Historical stock market prices
Stocks are trades in shares. Although most people have some idea of what a share is, here are a few basics for those who may be somewhat unclear as to what you are buying or selling when you trade in shares. When you buy or sell a companys stock, you buy it in amounts for units called shares.
A share is a part ownership in the company. The price of a share is quoted in dollars per share. So, if we hypothetically want to buy one share of a $20 stock, we have to spend $20.
But shares are almost never bought in such small amounts. A lot, which is 100 shares of a stock, is the normal minimum amount of shares to buy. You might not want to buy them until you know exactly what they are. Sometimes, the management of a company decides that it would be more profitable for the company if the public were to own parts of it rather than having just a few people own the whole thing. When they make this decision and sell shares in their company to whomever wishes to buy them, the company is said to be going public. If your shares increase in value, you make money.
Every time you buy a share, you are buying a piece of ownership in a company. At different times, people will want different amounts of these shares. For example, if the company begins to make large amounts of money, this may cause people to want more shares of the company. The supply of these shares being sold by owners, combined with the demand that buyers have for these shares determines the value, or price, of each share.
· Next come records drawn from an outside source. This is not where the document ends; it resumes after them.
/-- R151, R152, R154: a port flag that newly sets is logged and raised to every CONSOLE station; one already set, or of
a disabled port, changes nothing. A gap inside a frame discards it with RUNT, and a quiet line lets the port hunt
again. The last character of a reply frees its port; the port that RESTART PORT named is restarted then, or, while
it serves a request of its own, once that reply has been sent; a port whose own restart waited restarts too. -/
def Obligations.PortsFlagAndFree : Prop :=
  ((∀ (p : PortNo) (f : PortFlag) (s : State),
     (flagSet (s.port p).flags f = true ∨ enabled s p = false → setPortFlag p f s = s) ∧
     (flagSet (s.port p).flags f = false → enabled s p = true → setPortFlag p f s =
       raise (.linkFault p f) toConsole (logAppend .linkFault (some p.1) (some (portFlagCode f)) none
         (setPort p { s.port p with flags := withPortFlag (s.port p).flags f } s)))) ∧
   (∀ (p : PortNo) (t : Nat) (got : List Byte) (s : State), (s.port p).rx = .assembling got → enabled s p = true →
     exec (.characterGapTimeout p t) s =
       .next (setPortFlag p .runt (setPort p { s.port p with rx := .waitingQuiet } (advanceTo t s)))) ∧
   (∀ (p : PortNo) (t : Nat) (s : State), (s.port p).rx = .waitingQuiet →
     exec (.lineQuiet p t) s = .next (setPort p { s.port p with rx := .hunting } (advanceTo t s)))) ∧
  (∀ (p : PortNo) (t : Nat) (r : Reply) (s : State), (s.port p).reply = some r →
     ((s.port p).restartNext = none → (s.port p).restartWaits = false →
       exec (.replySent p t) s = .next (setPort p
         { s.port p with serving := false, buffer := none, reply := none, rx := .hunting } (advanceTo t s))) ∧
     (∀ q, q ≠ p → (s.port p).restartNext = some q → (s.port p).restartWaits = false → (s.port q).serving = false →
       exec (.replySent p t) s = .next (setPort q
         { s.port q with current := (s.port q).pending, flags := ⟨false, false, false, false, false, false⟩,
                         buffer := none, rx := .hunting, restartWaits := false }
         (setPort p { s.port p with serving := false, buffer := none, reply := none, rx := .hunting,
                                    restartNext := none } (advanceTo t s)))) ∧
     (∀ q, q ≠ p → (s.port p).restartNext = some q → (s.port p).restartWaits = false → (s.port q).serving = true →
       exec (.replySent p t) s = .next (setPort q { s.port q with restartWaits := true }
         (setPort p { s.port p with serving := false, buffer := none, reply := none, rx := .hunting,
                                    restartNext := none } (advanceTo t s)))) ∧
     (∀ q own, q ≠ p → (s.port p).restartNext = some q → (s.port p).restartWaits = true →
       own = { s.port p with current := (s.port p).pending, flags := ⟨false, false, false, false, false, false⟩,
                             serving := false, buffer := none, reply := none, rx := .hunting, restartNext := none,
                             restartWaits := false } →
       ((s.port q).serving = false → exec (.replySent p t) s = .next (setPort q
         { s.port q with current := (s.port q).pending, flags := ⟨false, false, false, false, false, false⟩,
                         buffer := none, rx := .hunting, restartWaits := false } (setPort p own (advanceTo t s)))) ∧
       ((s.port q).serving = true → exec (.replySent p t) s = .next
         (setPort q { s.port q with restartWaits := true } (setPort p own (advanceTo t s))))) ∧
     ((s.port p).restartNext = some p ∨ ((s.port p).restartNext = none ∧ (s.port p).restartWaits = true) →
       exec (.replySent p t) s = .next (setPort p
         { s.port p with current := (s.port p).pending, flags := ⟨false, false, false, false, false, false⟩,
                         serving := false, buffer := none, reply := none, rx := .hunting, restartNext := none,
                         restartWaits := false } (advanceTo t s))))

/-! ## Stations, the map hold, attention and the log -/

/-- R157, R160, R161: PING, SET ENABLES, CLEAR ENABLES and CLEAR CAUSES are answered OK and act on the requester's own
record alone. QUERY ATTENTION answers the highest cause both set and enabled with its detail, and clears its flag;
with none it clears nothing. Either way the reply carries the flags still set. -/
def Obligations.OwnRecordRequests : Prop :=
  (∀ (rq : Request) (n : StationNo) (st : Station) (s : State) (mask : BitVec 16),
     (Taken rq kindPing n st s → exec (.ping rq) s = replied rq kindPing n .ok .empty (heard rq n s)) ∧
     (Taken rq kindSetEnables n st s → ∃ e, (∀ i : Fin 11, look e i = (mask.getLsbD i.1 || look st.enables i)) ∧
       exec (.setEnables rq mask) s = replied rq kindSetEnables n .ok .empty
         (setStation n (some { requester rq st s with enables := e }) (heard rq n s))) ∧
     (Taken rq kindClearEnables n st s → ∃ e, (∀ i : Fin 11, look e i = (!mask.getLsbD i.1 && look st.enables i)) ∧
       exec (.clearEnables rq mask) s = replied rq kindClearEnables n .ok .empty
         (setStation n (some { requester rq st s with enables := e }) (heard rq n s))) ∧
     (Taken rq kindClearCauses n st s →
       ∃ g, (∀ i : Fin 11, look g i = if mask.getLsbD i.1 then none else look st.flags i) ∧
       exec (.clearCauses rq mask) s = replied rq kindClearCauses n .ok .empty
         (setStation n (some { requester rq st s with flags := g }) (heard rq n s)))) ∧
  (∀ (rq : Request) (n : StationNo) (st : Station) (s : State), Taken rq kindQueryAttention n st s →
     ∃ left : BitVec 16,
       ((∀ i, ¬ ((look st.flags i).isSome = true ∧ look st.enables i = true)) →
         (∀ i : Fin 11, left.getLsbD i.1 = (look st.flags i).isSome) ∧
         exec (.queryAttention rq) s = replied rq kindQueryAttention n .ok (.attention none left) (heard rq n s)) ∧
       (∀ i d, look st.flags i = some d → look st.enables i = true →
         (∀ j, i < j → ¬ ((look st.flags j).isSome = true ∧ look st.enables j = true)) →
         (∀ j : Fin 11, left.getLsbD j.1 = (j != i && (look st.flags j).isSome)) ∧
         exec (.queryAttention rq) s = replied rq kindQueryAttention n .ok (.attention (some d) left)
           (setStation n (some { requester rq st s with flags := upd st.flags i none }) (heard rq n s))))

/-- R159: TAKE HOLD, RELEASE HOLD and FORCE RELEASE; and the lapse of the hold 120 s after its holder's last-request
time, logged, with its holder told. -/
def Obligations.MapHoldRequests : Prop :=
  (∀ (rq : Request) (n : StationNo) (st : Station) (s : State),
     (Taken rq kindTakeHold n st s →
       (s.stn.hold = none → exec (.takeHold rq) s = replied rq kindTakeHold n .ok .empty
         (logAppend .holdTaken (some n.1) none none (setHold (some n) (heard rq n s)))) ∧
       (s.stn.hold = some n → exec (.takeHold rq) s = replied rq kindTakeHold n .ok .empty (heard rq n s)) ∧
       (∀ m, s.stn.hold = some m → m ≠ n →
         exec (.takeHold rq) s = replied rq kindTakeHold n .held (.held m) (heard rq n s))) ∧
     (Taken rq kindReleaseHold n st s →
       (s.stn.hold = some n → exec (.releaseHold rq) s = replied rq kindReleaseHold n .ok .empty
         (logAppend .holdReleased (some n.1) none none (setHold none (heard rq n s)))) ∧
       (s.stn.hold ≠ some n →
         exec (.releaseHold rq) s = replied rq kindReleaseHold n .state .empty (heard rq n s))) ∧
     (Taken rq kindForceRelease n st s →
       (s.stn.hold = none → exec (.forceRelease rq) s = replied rq kindForceRelease n .ok .empty (heard rq n s)) ∧
       (∀ m, s.stn.hold = some m → exec (.forceRelease rq) s = replied rq kindForceRelease n .ok .empty
         (raise (.holdLapsed .forced) (toStation m)
           (logAppend .holdReleased (some m.1) (some n.1) none (setHold none (heard rq n s))))))) ∧
  (∀ (m : StationNo) (st : Station) (s : State), s.stn.hold = some m → s.station m = some st →
     exec .holdLapsed s = .next (raise (.holdLapsed .lapsed) (toStation m)
       (logAppend .holdLapsed (some m.1) none none (setHold none (advanceTo ((st.lastRequest + 120000) * 1000) s)))))

/-- R158: ENROL STATION lists the station in the lowest-numbered unlisted record; a taken address, an undefined supply
of a STAGE station and a full table are refused, for every role and in that order. REMOVE STATION unlists the station, marks its transfers in flight,
and frees the hold that it held; an unlisted station and the last CONSOLE station are refused. -/
def Obligations.StationsAreEnrolledAndRemoved : Prop :=
  (∀ (rq : Request) (n : StationNo) (st : Station) (s : State) (address : Nat) (p : PortNo),
     Taken rq kindEnrolStation n st s → 1 ≤ address → address ≤ 31 →
     ((∃ m q, s.station m = some q ∧ q.port = p ∧ q.addr = address) →
       ∀ role b, role ≤ 2 ∨ (role = 3 ∧ ∃ x : SupplyNo, b = some (numberOf x)) →
       exec (.enrolStation rq p.1 address role b) s = replied rq kindEnrolStation n .state .empty (heard rq n s)) ∧
     ((∀ m q, s.station m = some q → ¬ (q.port = p ∧ q.addr = address)) →
       (∀ x : SupplyNo, (s.supply x).defined = false →
         exec (.enrolStation rq p.1 address 3 (some (numberOf x))) s =
           replied rq kindEnrolStation n .state .empty (heard rq n s)) ∧
       ((∀ m, (s.station m).isSome = true) →
         ∀ role b, role ≤ 2 ∨ (role = 3 ∧ ∃ x : SupplyNo, b = some (numberOf x) ∧ (s.supply x).defined = true) →
         exec (.enrolStation rq p.1 address role b) s = replied rq kindEnrolStation n .full .empty (heard rq n s)) ∧
       (∀ m : StationNo, s.station m = none → (∀ j, j < m → (s.station j).isSome = true) →
         (∀ role r b, roleOf? role = some r → r ≠ .stage →
           exec (.enrolStation rq p.1 address role b) s = replied rq kindEnrolStation n .ok (.station m)
             (setStation m (some { port := p, addr := address, role := r, bound := none,
                                   flags := Vector.replicate 11 none, enables := Vector.replicate 11 true,
                                   cursor := s.log.next, gapMark := false,
                                   lastRequest := max s.now rq.t / 1000 }) (heard rq n s))) ∧
         (∀ x : SupplyNo, (s.supply x).defined = true →
           exec (.enrolStation rq p.1 address 3 (some (numberOf x))) s = replied rq kindEnrolStation n .ok (.station m)
             (setStation m (some { port := p, addr := address, role := .stage, bound := some x,
                                   flags := Vector.replicate 11 none, enables := Vector.replicate 11 true,
                                   cursor := s.log.next, gapMark := false,
                                   lastRequest := max s.now rq.t / 1000 }) (heard rq n s)))))) ∧
  (∀ (rq : Request) (n : StationNo) (st : Station) (s : State) (m : StationNo), Taken rq kindRemoveStation n st s →
     (s.station m = none →
       exec (.removeStation rq m.1) s = replied rq kindRemoveStation n .unknown .empty (heard rq n s)) ∧
     (∀ q, s.station m = some q → q.role = .console → (∀ j r, s.station j = some r → r.role = .console → j = m) →
       exec (.removeStation rq m.1) s = replied rq kindRemoveStation n .state .empty (heard rq n s)) ∧
     (∀ q, s.station m = some q → (q.role ≠ .console ∨ ∃ j r, j ≠ m ∧ s.station j = some r ∧ r.role = .console) →
       ∃ u : State,
         (∀ x, u.slot x = (s.slot x).map fun t =>
           if t.result = none ∧ t.originator = .station m false then { t with originator := .station m true } else t) ∧
         u = { setStation m none (heard rq n s) with xfr := { s.xfr with slots := u.xfr.slots } } ∧
         exec (.removeStation rq m.1) s = replied rq kindRemoveStation n .ok .empty
           (if s.stn.hold = some m then logAppend .holdReleased (some m.1) none none (setHold none u) else u)))

/-- R163, R164: READ LOG returns consecutive records from the cursor on, or from the oldest with the lost count, and
SEEK LOG moves the cursor to the oldest record or past the newest. -/
def Obligations.LogIsReadFromTheCursor : Prop :=
  ∀ (rq : Request) (n : StationNo) (st : Station) (s : State) (count : Nat), RingLaw s → CursorLaw s →
    (Taken rq kindReadLog n st s → count ≤ 12 → ∀ c, c = (if count = 0 then 12 else count) →
      (oldestOf s.log ≤ st.cursor →
        ∃ rs : List LogRecord, rs.length = min c (s.log.next - st.cursor) ∧
          (∀ i r, rs[i]? = some r → r ∈ s.log.ring ∧ r.seq = st.cursor + i) ∧
          exec (.readLog rq count) s = replied rq kindReadLog n .ok
            (.log none st.cursor rs (decide (st.cursor + rs.length < s.log.next)))
            (setStation n (some { requester rq st s with cursor := st.cursor + rs.length, gapMark := false })
              (heard rq n s))) ∧
      (st.cursor < oldestOf s.log →
        ∃ rs : List LogRecord, rs.length = min (min c 11) (s.log.next - oldestOf s.log) ∧
          (∀ i r, rs[i]? = some r → r ∈ s.log.ring ∧ r.seq = oldestOf s.log + i) ∧
          exec (.readLog rq count) s = replied rq kindReadLog n .gap
            (.log (some (oldestOf s.log - st.cursor)) (oldestOf s.log) rs
              (decide (oldestOf s.log + rs.length < s.log.next)))
            (setStation n (some { requester rq st s with cursor := oldestOf s.log + rs.length, gapMark := false })
              (heard rq n s)))) ∧
    (Taken rq kindReadLog n st s → 12 < count →
      exec (.readLog rq count) s = replied rq kindReadLog n .range .empty (heard rq n s)) ∧
    (Taken rq kindSeekLog n st s →
      exec (.seekLog rq 0) s = replied rq kindSeekLog n .ok (.seek (oldestOf s.log) (oldestOf s.log) s.log.next)
        (setStation n (some { requester rq st s with cursor := oldestOf s.log, gapMark := false }) (heard rq n s)) ∧
      exec (.seekLog rq 1) s = replied rq kindSeekLog n .ok (.seek s.log.next (oldestOf s.log) s.log.next)
        (setStation n (some { requester rq st s with cursor := s.log.next, gapMark := false }) (heard rq n s)) ∧
      (∀ position, 1 < position →
        exec (.seekLog rq position) s = replied rq kindSeekLog n .range .empty (heard rq n s)))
Not all shares are equal. Each company decides on its own how much stock to offer to the public. If a company decides to offer only 1000 shares of stock to the public, each one of those shares should theoretically be worth a very large amount, assuming that the company has monetary value and that people want to own parts of that company.
When companies go public, they usually offer millions of shares. The price of shares can be affected by the number of shares issued, because of the laws of supply and demand. Sometimes, a company that is already public decides to issue new stock in order to raise capital, each share sold gives the company additional money. When this happens, the price of the stock should go down, because now there are more shares. Unless demand for the shares goes up, the price will decline.
Price charts :
Approach to the stock market, can be an expensive proposition. Perhaps your destination is somewhere you have never been before. You do not just get in and go; you bring along a set of directions or a road map. In the stock market, price charts are a lot like road maps. Charts tell you where stocks have been, and with the right tools, they can help you figure out where a stock is going.
Price charts are graphs on which the historical prices of a stock are plotted. Stock charts show different periods of time, and can be plotted in different ways. Some common forms of price charts are daily charts, which show a price bar for every day; weekly charts; monthly charts; and intra-day charts, which show the movement of a stock price within the span of one day, these charts often use three- or five-minute bars.
Timing indicators :
A timing indicator is also known as a timing signal. Investors use timing signals and indicators as strategies and alerts so they will know when a stock should be bought or sold. The accuracy or effectiveness of a timing signal is a function of the underlying validity of the idea on which the indicator is based."> If the timing signal you decide to use is based on a completely arbitrary idea, such as how many times a day you stop at stop lights, your timing signal will be less effective than if it is based on something that has to do with stock price or volume fluctuations.
Timing indicator is to buy a stock every time it goes down a certain number of points from the previous daily closing price, then the results of what we do is to function of how well this strategy works. There are literally thousands of ideas on which timing indicators and signals are based. Traders and investors use timing indicators in order to increase their probability of success in the stock market.